Capítulo 20 - Crowds I

8 6 10
                                    

꧁What do you want of me
What do you long from me
A slim Pixie, thin and forlorn꧂

❉ Bauhaus - Crowds ❉

El ruido del tráfico me siguió mientras cruzaba las calles y me acercaba al metro. Era un sonido constante, monótono, pero por alguna razón, cada golpe metálico de las puertas del tren, cada vibración en los rieles, me hacía recordar. Recordar todo lo que había tratado de enterrar.

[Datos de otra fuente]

/-- A stream frame judged by its window: accepted, or counted in FAB_DUP or FAB_LATE (R248). -/
def State.windowJudge (s : State) (src : DWord) (stream : Nat) (inc : Byte) (seq : Word) : Bool × State :=
  let now := s.time.t
  let same (w : StreamWin) : Bool := w.src == src && w.stream == stream
  let put (w : StreamWin) : State := { s with fab := { s.fab with
    windows := s.fab.windows.map (fun x => if same x then { w with at_ := now } else x) } }
  match s.fab.windows.find? same with
  | none =>
    if 4096 ≤ s.fab.windows.length then (false, s.fabLate.fabEvent 4)
    else (true, { s with fab := { s.fab with windows := s.fab.windows ++
      [{ src := src, stream := stream, inc := inc, h := seq, bitmap := 1, at_ := now }] } })
  | some w =>
    let d := (seq - w.h).toInt
    if inc ≠ w.inc then
      if (4000000 : Int) < (now.toNat : Int) - w.at_.toNat then (true, put { w with inc := inc, h := seq, bitmap := 1 })
      else (false, s.fabLate)
    else if 0 < d then (true, put { w with bitmap := (w.bitmap <<< d.toNat) ||| 1, h := seq })
    else if -64 < d then
      if w.bitmap.getLsbD d.natAbs then (false, { s with fab := { s.fab with dup := satInc s.fab.dup } })
      else (true, put { w with bitmap := w.bitmap ||| BitVec.ofNat 64 (2 ^ d.natAbs) })
    else (false, s.fabLate)

/-- A FAB.IMPORT record applies to a source address. -/
def importOf (src : Nat) (r : Rec) : Bool := rdLE r.body 0 2 == 0 || rdLE r.body 0 2 == src

/-- A point is granted to a source address (R250). -/
def State.pointImport (s : State) (src p : Nat) : Bool :=
  (s.recsOf 0x0605).any (fun r => importOf src r && rdLE r.body 4 4 ≤ p && p < rdLE r.body 4 4 + rdLE r.body 8 4)
/-- A context is granted to a source address. -/
def State.ctxImport (s : State) (src c : Nat) : Bool :=
  (s.recsOf 0x0605).any (fun r => importOf src r && rdLE r.body 12 2 ≤ c && c < rdLE r.body 12 2 + rdLE r.body 14 2)

def State.grantViol (s : State) : State := { s with fab := { s.fab with grantViol := satInc s.fab.grantViol } }

/-- One update of a PNT frame (R250): refused by the grant, or a PUT of source "fabric"; it waits at the
service port while the FIFO is full (R284). -/
def State.fabUpdate (s : State) (src : Nat) (b : List Byte) : State :=
  let p := rdLE b 0 4 % 2 ^ 23
  if !s.pointImport src p then s.grantViol
  else
    let u : Update := { point := p, value := BitVec.ofNat 64 (rdLE b 8 8), quality := BitVec.ofNat 32 (rdLE b 4 4),
                        stamp := BitVec.ofNat 64 (rdLE b 16 8), from_ := { src := 3, fab := src } }
    if s.fab.wait.isEmpty then
      let (ok, s) := s.pntPush 34 (.upd u)
      if ok then s else { s with fab := { s.fab with wait := s.fab.wait ++ [u] } }
    else { s with fab := { s.fab with wait := s.fab.wait ++ [u] } }

/-- A delivered PNT payload: updates of 24 B (R250). -/
def State.fabPnt (s : State) (src : Nat) (b : List Byte) : State :=
  (((List.range (b.length / 24)).foldl (fun s i => s.fabUpdate src ((b.drop (24 * i)).take 24)) s)).pntSettle

/-- A frame on its next link: the neighbour's address, the port's own, hop + 1 and a new hcrc (R235, R237). -/
def State.jabForward (s : State) (port : Nat) (b : List Byte) : List Byte :=
  let h := (b.drop 14).take 22
  let h := splice h 6 [BitVec.ofNat 8 (byteAt h 6 + 1)]
  leBytes 6 (s.fport port).peerMac.toNat ++ leBytes 6 (s.derivedAddr (64 + port)).toNat ++
    [0x88, 0xB5] ++ h ++ leBytes 2 (crc32c h).toNat ++ b.drop 38

/-- A transit frame on the port of its route, judged there at once where it goes cut-through, with the cells of the
fabric MAC's limit (R188, R197, R238, R239). -/
def State.transit (s : State) (n : Nat) (f : Frame) (x : JabRx) : State :=
  let d := s.mkDest (64 + n) (64 + x.port) f.cls 0
  let (fid, s) := s.newFrame { f with bytes := s.jabForward x.port f.bytes, dests := if d.ct then [] else [d] }
  let s := s.setPort (64 + n) ((s.port (64 + n)).fill false fid)
  if d.ct then s.judgeAt fid d (ceilDiv 9216 64) true else s

/-- DATA_FRAME: the first bytes of a CTX or PNT frame, its header with them, the remote context that its stream names
(the header carries none, log 48), and the raw stamp (R237). The decision waits for the end of reception. -/
def execDataFrame (n : Fin 4) (head : List Byte) (ctx : BitVec 12) (raw : DWord) (s : State) : Out :=
  let pn := 64 + n.val
  if !s.running || !(s.port pn).up || head.length < 38 || (s.port pn).rx.isSome then .next s
  else if !s.fabTakes n.val then (s.strangerDrop n.val).done
  else
    let h := (head.drop 14).take 24
    let kind := byteAt h 0 % 16
    if (crc32c (h.take 22)).toNat % 65536 ≠ rdLE h 0x16 2 || byteAt h 0 / 16 ≠ 1 || 6 ≤ kind then s.fabHdrErr.done
    else if 2 ≤ kind then .next s
    else
      let hop := byteAt h 6
      let hops := byteAt h 7
      let dst := rdLE h 2 2 % 4096
      let here := hop = hops && dst = s.fab.addr && dst ≠ 0
      let port := routeEntry (rdLE h 8 6) hop
      let x : JabRx := { here := here, port := port, kind := kind, src := rdLE h 4 2 % 4096, stream := rdLE h 14 2,
                         inc := BitVec.ofNat 8 (byteAt h 0x14), seq := BitVec.ofNat 32 (rdLE h 16 4), ctx := ctx.toNat }
      let f : Frame := { src := pn, stamp := s.inStamp pn raw, gen := s.sw.gen, bytes := head, len := head.length + 4,
                         cls := byteAt h 1 / 2 % 8, colour := 0, jab := some x }
      if here then
        let (fid, s) := s.newFrame f
        (s.setPort pn ((s.port pn).fill false fid)).done
      else if hop < hops && s.admitted port then (s.transit n.val f x).done
      else State.done { s with fab := { s.fab with misroute := satInc s.fab.misroute } }

/-- A good frame for this device: judged by its window, then to the point engine, or to the queue of the cluster that
owns its context where FAB.IMPORT grants it (R239, R248, R250). -/
def State.jabDeliver (s : State) (n fid : Nat) (f : Frame) (x : JabRx) (payload : List Byte) : State :=
  let key := match s.binding x.src with
    | some l => l.id
    | none => BitVec.ofNat 64 x.src
  let (ok, s) := s.windowJudge key x.stream x.inc x.seq
  if !ok then s.setFrame fid { f with refused := [0x03] }
  else if x.kind = 1 then (s.setFrame fid { f with delivered := true }).fabPnt x.src payload
  else if !s.ctxImport x.src x.ctx then (s.setFrame fid { f with refused := [0x03] }).grantViol
  else
    let f := { f with ctx := some x.ctx }
    let r : RxFrame := { ctx := x.ctx, bytes := payload, port := 64 + n, cls := f.cls, jab := true, stamp := f.stamp }
    (s.setFrame fid f).judgeCluster fid f r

Cada vez que George me tocaba, sentía ese mismo ruido en mi mente, esa misma vibración asquerosa que ahora me envolvía. Cada roce, cada manoseo, cada caricia sucia que me robaba el aire. Me quedé quieta por un segundo, temblando de asco, como si todavía pudiera sentir sus manos en mi piel. Cerré los ojos con fuerza, intentando expulsar esa sensación, pero las imágenes seguían ahí, como fantasmas que no me dejaban escapar.

Caminé más rápido, bajando las escaleras de la estación, pero mis pensamientos seguían descontrolados. De pronto, todo se mezclaba. Las imágenes de George tocándome se cruzaban con las navidades que pasábamos juntos, como si fuéramos una familia. Una mentira tan grande que ahora se sentía como una bofetada.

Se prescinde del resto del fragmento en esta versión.